Task description: From the entries that follow, copy each line containing the word "geomAnnex".

Provided records:
@[simp] theorem State.power_setReq : (s.setReq n r).power = s.power := rfl
@[simp] theorem State.now_setReq : (s.setReq n r).now = s.now := rfl
@[simp] theorem State.frac_setReq : (s.setReq n r).frac = s.frac := rfl
@[simp] theorem State.agenda_setReq : (s.setReq n r).agenda = s.agenda := rfl
@[simp] theorem State.here_setReq : (s.setReq n r).here = s.here := rfl
@[simp] theorem State.focus_setReq : (s.setReq n r).focus = s.focus := rfl
@[simp] theorem State.events_setReq : (s.setReq n r).events = s.events := rfl
@[simp] theorem State.fresh_setReq : (s.setReq n r).fresh = s.fresh := rfl
@[simp] theorem State.undefs_setReq : (s.setReq n r).undefs = s.undefs := rfl
@[simp] theorem State.mem_setReq : (s.setReq n r).mem = s.mem := rfl
@[simp] theorem State.poison_setReq : (s.setReq n r).poison = s.poison := rfl
@[simp] theorem State.latent_setReq : (s.setReq n r).latent = s.latent := rfl
@[simp] theorem State.cores_setReq : (s.setReq n r).cores = s.cores := rfl
@[simp] theorem State.dies_setReq : (s.setReq n r).dies = s.dies := rfl
@[simp] theorem State.launches_setReq : (s.setReq n r).launches = s.launches := rfl
@[simp] theorem State.ctxs_setReq : (s.setReq n r).ctxs = s.ctxs := rfl
@[simp] theorem State.reqs_setReq : (s.setReq n r).reqs = s.reqs.set n r := rfl
@[simp] theorem State.ins_setReq : (s.setReq n r).ins = s.ins := rfl
@[simp] theorem State.waits_setReq : (s.setReq n r).waits = s.waits := rfl
@[simp] theorem State.lease_setReq : (s.setReq n r).lease = s.lease := rfl
@[simp] theorem State.slices_setReq : (s.setReq n r).slices = s.slices := rfl
@[simp] theorem State.marks_setReq : (s.setReq n r).marks = s.marks := rfl
@[simp] theorem State.hlx_setReq : (s.setReq n r).hlx = s.hlx := rfl
@[simp] theorem State.hostCached_setReq : (s.setReq n r).hostCached = s.hostCached := rfl
@[simp] theorem State.queues_setReq : (s.setReq n r).queues = s.queues := rfl
@[simp] theorem State.links_setReq : (s.setReq n r).links = s.links := rfl
@[simp] theorem State.rac_setReq : (s.setReq n r).rac = s.rac := rfl
@[simp] theorem State.moves_setReq : (s.setReq n r).moves = s.moves := rfl
@[simp] theorem State.tlbinv_setReq : (s.setReq n r).tlbinv = s.tlbinv := rfl
@[simp] theorem State.walks_setReq : (s.setReq n r).walks = s.walks := rfl
@[simp] theorem State.trust_setReq : (s.setReq n r).trust = s.trust := rfl
@[simp] theorem State.ready_setReq : (s.setReq n r).ready = s.ready := rfl
@[simp] theorem State.bridgeDown_setReq : (s.setReq n r).bridgeDown = s.bridgeDown := rfl
@[simp] theorem State.hostLinkDown_setReq : (s.setReq n r).hostLinkDown = s.hostLinkDown := rfl
@[simp] theorem State.outbox_setReq : (s.setReq n r).outbox = s.outbox := rfl
@[simp] theorem State.mhz_setReq : (s.setReq n r).mhz = s.mhz := rfl
@[simp] theorem State.paused_setReq : (s.setReq n r).paused = s.paused := rfl
@[simp] theorem State.powerLimit_setReq : (s.setReq n r).powerLimit = s.powerLimit := rfl
@[simp] theorem State.sweepPeriod_setReq : (s.setReq n r).sweepPeriod = s.sweepPeriod := rfl
@[simp] theorem State.msixTable_setReq : (s.setReq n r).msixTable = s.msixTable := rfl
@[simp] theorem State.pba_setReq : (s.setReq n r).pba = s.pba := rfl
@[simp] theorem State.geomMdie_setReq : (s.setReq n r).geomMdie = s.geomMdie := rfl
@[simp] theorem State.geomAnnex_setReq : (s.setReq n r).geomAnnex = s.geomAnnex := rfl
@[simp] theorem State.geomGen_setReq : (s.setReq n r).geomGen = s.geomGen := rfl
@[simp] theorem State.channels_setReq : (s.setReq n r).channels = s.channels := rfl
@[simp] theorem State.domDev_setReq : (s.setReq n r).domDev = s.domDev := rfl
@[simp] theorem State.domValid_setReq : (s.setReq n r).domValid = s.domValid := rfl
@[simp] theorem State.domUp_setReq : (s.setReq n r).domUp = s.domUp := rfl
@[simp] theorem State.ports_setReq : (s.setReq n r).ports = s.ports := rfl
@[simp] theorem State.leaseCap_setReq : (s.setReq n r).leaseCap = s.leaseCap := rfl
@[simp] theorem State.leaseOld_setReq : (s.setReq n r).leaseOld = s.leaseOld := rfl
@[simp] theorem State.leaseUntil_setReq : (s.setReq n r).leaseUntil = s.leaseUntil := rfl
@[simp] theorem State.margin_setReq : (s.setReq n r).margin = s.margin := rfl
@[simp] theorem State.prqBase_setReq : (s.setReq n r).prqBase = s.prqBase := rfl
@[simp] theorem State.prqLog2_setReq : (s.setReq n r).prqLog2 = s.prqLog2 := rfl
@[simp] theorem State.prqHead_setReq : (s.setReq n r).prqHead = s.prqHead := rfl
@[simp] theorem State.prqTail_setReq : (s.setReq n r).prqTail = s.prqTail := rfl
@[simp] theorem State.acceptCount_setReq : (s.setReq n r).acceptCount = s.acceptCount := rfl
@[simp] theorem State.restoring_setReq : (s.setReq n r).restoring = s.restoring := rfl
@[simp] theorem State.fatal_setReq : (s.setReq n r).fatal = s.fatal := rfl
@[simp] theorem State.records_setReq : (s.setReq n r).records = s.records := rfl
@[simp] theorem State.core_setReq (u : Nat) : (s.setReq n r).core u = s.core u := rfl
@[simp] theorem State.die_setReq (u : Nat) : (s.setReq n r).die u = s.die u := rfl
@[simp] theorem State.launch_setReq (u : Nat) : (s.setReq n r).launch u = s.launch u := rfl
@[simp] theorem State.ctx_setReq (u : Nat) : (s.setReq n r).ctx u = s.ctx u := rfl
@[simp] theorem State.queue_setReq (u : Nat) : (s.setReq n r).queue u = s.queue u := rfl
@[simp] theorem State.link_setReq (u : Nat) : (s.setReq n r).link u = s.link u := rfl
@[simp] theorem State.byte_setReq (u : Nat) : (s.setReq n r).byte u = s.byte u := rfl
@[simp] theorem State.quire_setReq (u v : Nat) : (s.setReq n r).quire u v = s.quire u v := rfl
@[simp] theorem State.bank_setReq (u v : Nat) : (s.setReq n r).bank u v = s.bank u v := rfl

end

-- ## dropReq

section
variable (s : State) (n : Nat)

@[simp] theorem State.power_dropReq : (s.dropReq n).power = s.power := rfl
@[simp] theorem State.now_dropReq : (s.dropReq n).now = s.now := rfl
@[simp] theorem State.frac_dropReq : (s.dropReq n).frac = s.frac := rfl
@[simp] theorem State.agenda_dropReq : (s.dropReq n).agenda = s.agenda := rfl
@[simp] theorem State.here_dropReq : (s.dropReq n).here = s.here := rfl
@[simp] theorem State.focus_dropReq : (s.dropReq n).focus = s.focus := rfl
@[simp] theorem State.events_dropReq : (s.dropReq n).events = s.events := rfl
@[simp] theorem State.fresh_dropReq : (s.dropReq n).fresh = s.fresh := rfl
@[simp] theorem State.undefs_dropReq : (s.dropReq n).undefs = s.undefs := rfl
@[simp] theorem State.mem_dropReq : (s.dropReq n).mem = s.mem := rfl
@[simp] theorem State.poison_dropReq : (s.dropReq n).poison = s.poison := rfl
@[simp] theorem State.latent_dropReq : (s.dropReq n).latent = s.latent := rfl
@[simp] theorem State.cores_dropReq : (s.dropReq n).cores = s.cores := rfl
@[simp] theorem State.dies_dropReq : (s.dropReq n).dies = s.dies := rfl
@[simp] theorem State.launches_dropReq : (s.dropReq n).launches = s.launches := rfl
@[simp] theorem State.ctxs_dropReq : (s.dropReq n).ctxs = s.ctxs := rfl
@[simp] theorem State.reqs_dropReq : (s.dropReq n).reqs = s.reqs.del n := rfl
@[simp] theorem State.ins_dropReq : (s.dropReq n).ins = s.ins := rfl
@[simp] theorem State.waits_dropReq : (s.dropReq n).waits = s.waits := rfl
@[simp] theorem State.lease_dropReq : (s.dropReq n).lease = s.lease := rfl
@[simp] theorem State.slices_dropReq : (s.dropReq n).slices = s.slices := rfl
@[simp] theorem State.marks_dropReq : (s.dropReq n).marks = s.marks := rfl
@[simp] theorem State.hlx_dropReq : (s.dropReq n).hlx = s.hlx := rfl
@[simp] theorem State.hostCached_dropReq : (s.dropReq n).hostCached = s.hostCached := rfl
@[simp] theorem State.queues_dropReq : (s.dropReq n).queues = s.queues := rfl
@[simp] theorem State.links_dropReq : (s.dropReq n).links = s.links := rfl
@[simp] theorem State.rac_dropReq : (s.dropReq n).rac = s.rac := rfl
@[simp] theorem State.moves_dropReq : (s.dropReq n).moves = s.moves := rfl
@[simp] theorem State.tlbinv_dropReq : (s.dropReq n).tlbinv = s.tlbinv := rfl
@[simp] theorem State.walks_dropReq : (s.dropReq n).walks = s.walks := rfl
@[simp] theorem State.trust_dropReq : (s.dropReq n).trust = s.trust := rfl
@[simp] theorem State.ready_dropReq : (s.dropReq n).ready = s.ready := rfl
@[simp] theorem State.bridgeDown_dropReq : (s.dropReq n).bridgeDown = s.bridgeDown := rfl
@[simp] theorem State.hostLinkDown_dropReq : (s.dropReq n).hostLinkDown = s.hostLinkDown := rfl
@[simp] theorem State.outbox_dropReq : (s.dropReq n).outbox = s.outbox := rfl
@[simp] theorem State.mhz_dropReq : (s.dropReq n).mhz = s.mhz := rfl
@[simp] theorem State.paused_dropReq : (s.dropReq n).paused = s.paused := rfl
@[simp] theorem State.powerLimit_dropReq : (s.dropReq n).powerLimit = s.powerLimit := rfl
@[simp] theorem State.sweepPeriod_dropReq : (s.dropReq n).sweepPeriod = s.sweepPeriod := rfl
@[simp] theorem State.msixTable_dropReq : (s.dropReq n).msixTable = s.msixTable := rfl
@[simp] theorem State.pba_dropReq : (s.dropReq n).pba = s.pba := rfl
@[simp] theorem State.geomMdie_dropReq : (s.dropReq n).geomMdie = s.geomMdie := rfl
@[simp] theorem State.geomAnnex_dropReq : (s.dropReq n).geomAnnex = s.geomAnnex := rfl
@[simp] theorem State.geomGen_dropReq : (s.dropReq n).geomGen = s.geomGen := rfl
@[simp] theorem State.channels_dropReq : (s.dropReq n).channels = s.channels := rfl
@[simp] theorem State.domDev_dropReq : (s.dropReq n).domDev = s.domDev := rfl
@[simp] theorem State.domValid_dropReq : (s.dropReq n).domValid = s.domValid := rfl
@[simp] theorem State.domUp_dropReq : (s.dropReq n).domUp = s.domUp := rfl
@[simp] theorem State.ports_dropReq : (s.dropReq n).ports = s.ports := rfl
@[simp] theorem State.leaseCap_dropReq : (s.dropReq n).leaseCap = s.leaseCap := rfl
@[simp] theorem State.leaseOld_dropReq : (s.dropReq n).leaseOld = s.leaseOld := rfl
@[simp] theorem State.leaseUntil_dropReq : (s.dropReq n).leaseUntil = s.leaseUntil := rfl
@[simp] theorem State.margin_dropReq : (s.dropReq n).margin = s.margin := rfl
@[simp] theorem State.prqBase_dropReq : (s.dropReq n).prqBase = s.prqBase := rfl
@[simp] theorem State.prqLog2_dropReq : (s.dropReq n).prqLog2 = s.prqLog2 := rfl
@[simp] theorem State.prqHead_dropReq : (s.dropReq n).prqHead = s.prqHead := rfl
@[simp] theorem State.prqTail_dropReq : (s.dropReq n).prqTail = s.prqTail := rfl
@[simp] theorem State.acceptCount_dropReq : (s.dropReq n).acceptCount = s.acceptCount := rfl
@[simp] theorem State.restoring_dropReq : (s.dropReq n).restoring = s.restoring := rfl
@[simp] theorem State.fatal_dropReq : (s.dropReq n).fatal = s.fatal := rfl
@[simp] theorem State.records_dropReq : (s.dropReq n).records = s.records := rfl
@[simp] theorem State.core_dropReq (u : Nat) : (s.dropReq n).core u = s.core u := rfl
@[simp] theorem State.die_dropReq (u : Nat) : (s.dropReq n).die u = s.die u := rfl
@[simp] theorem State.launch_dropReq (u : Nat) : (s.dropReq n).launch u = s.launch u := rfl
@[simp] theorem State.ctx_dropReq (u : Nat) : (s.dropReq n).ctx u = s.ctx u := rfl
@[simp] theorem State.queue_dropReq (u : Nat) : (s.dropReq n).queue u = s.queue u := rfl
@[simp] theorem State.link_dropReq (u : Nat) : (s.dropReq n).link u = s.link u := rfl
@[simp] theorem State.byte_dropReq (u : Nat) : (s.dropReq n).byte u = s.byte u := rfl
@[simp] theorem State.quire_dropReq (u v : Nat) : (s.dropReq n).quire u v = s.quire u v := rfl
@[simp] theorem State.bank_dropReq (u v : Nat) : (s.dropReq n).bank u v = s.bank u v := rfl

Exercise response:
@[simp] theorem State.geomAnnex_setReq : (s.setReq n r).geomAnnex = s.geomAnnex := rfl
@[simp] theorem State.geomAnnex_dropReq : (s.dropReq n).geomAnnex = s.geomAnnex := rfl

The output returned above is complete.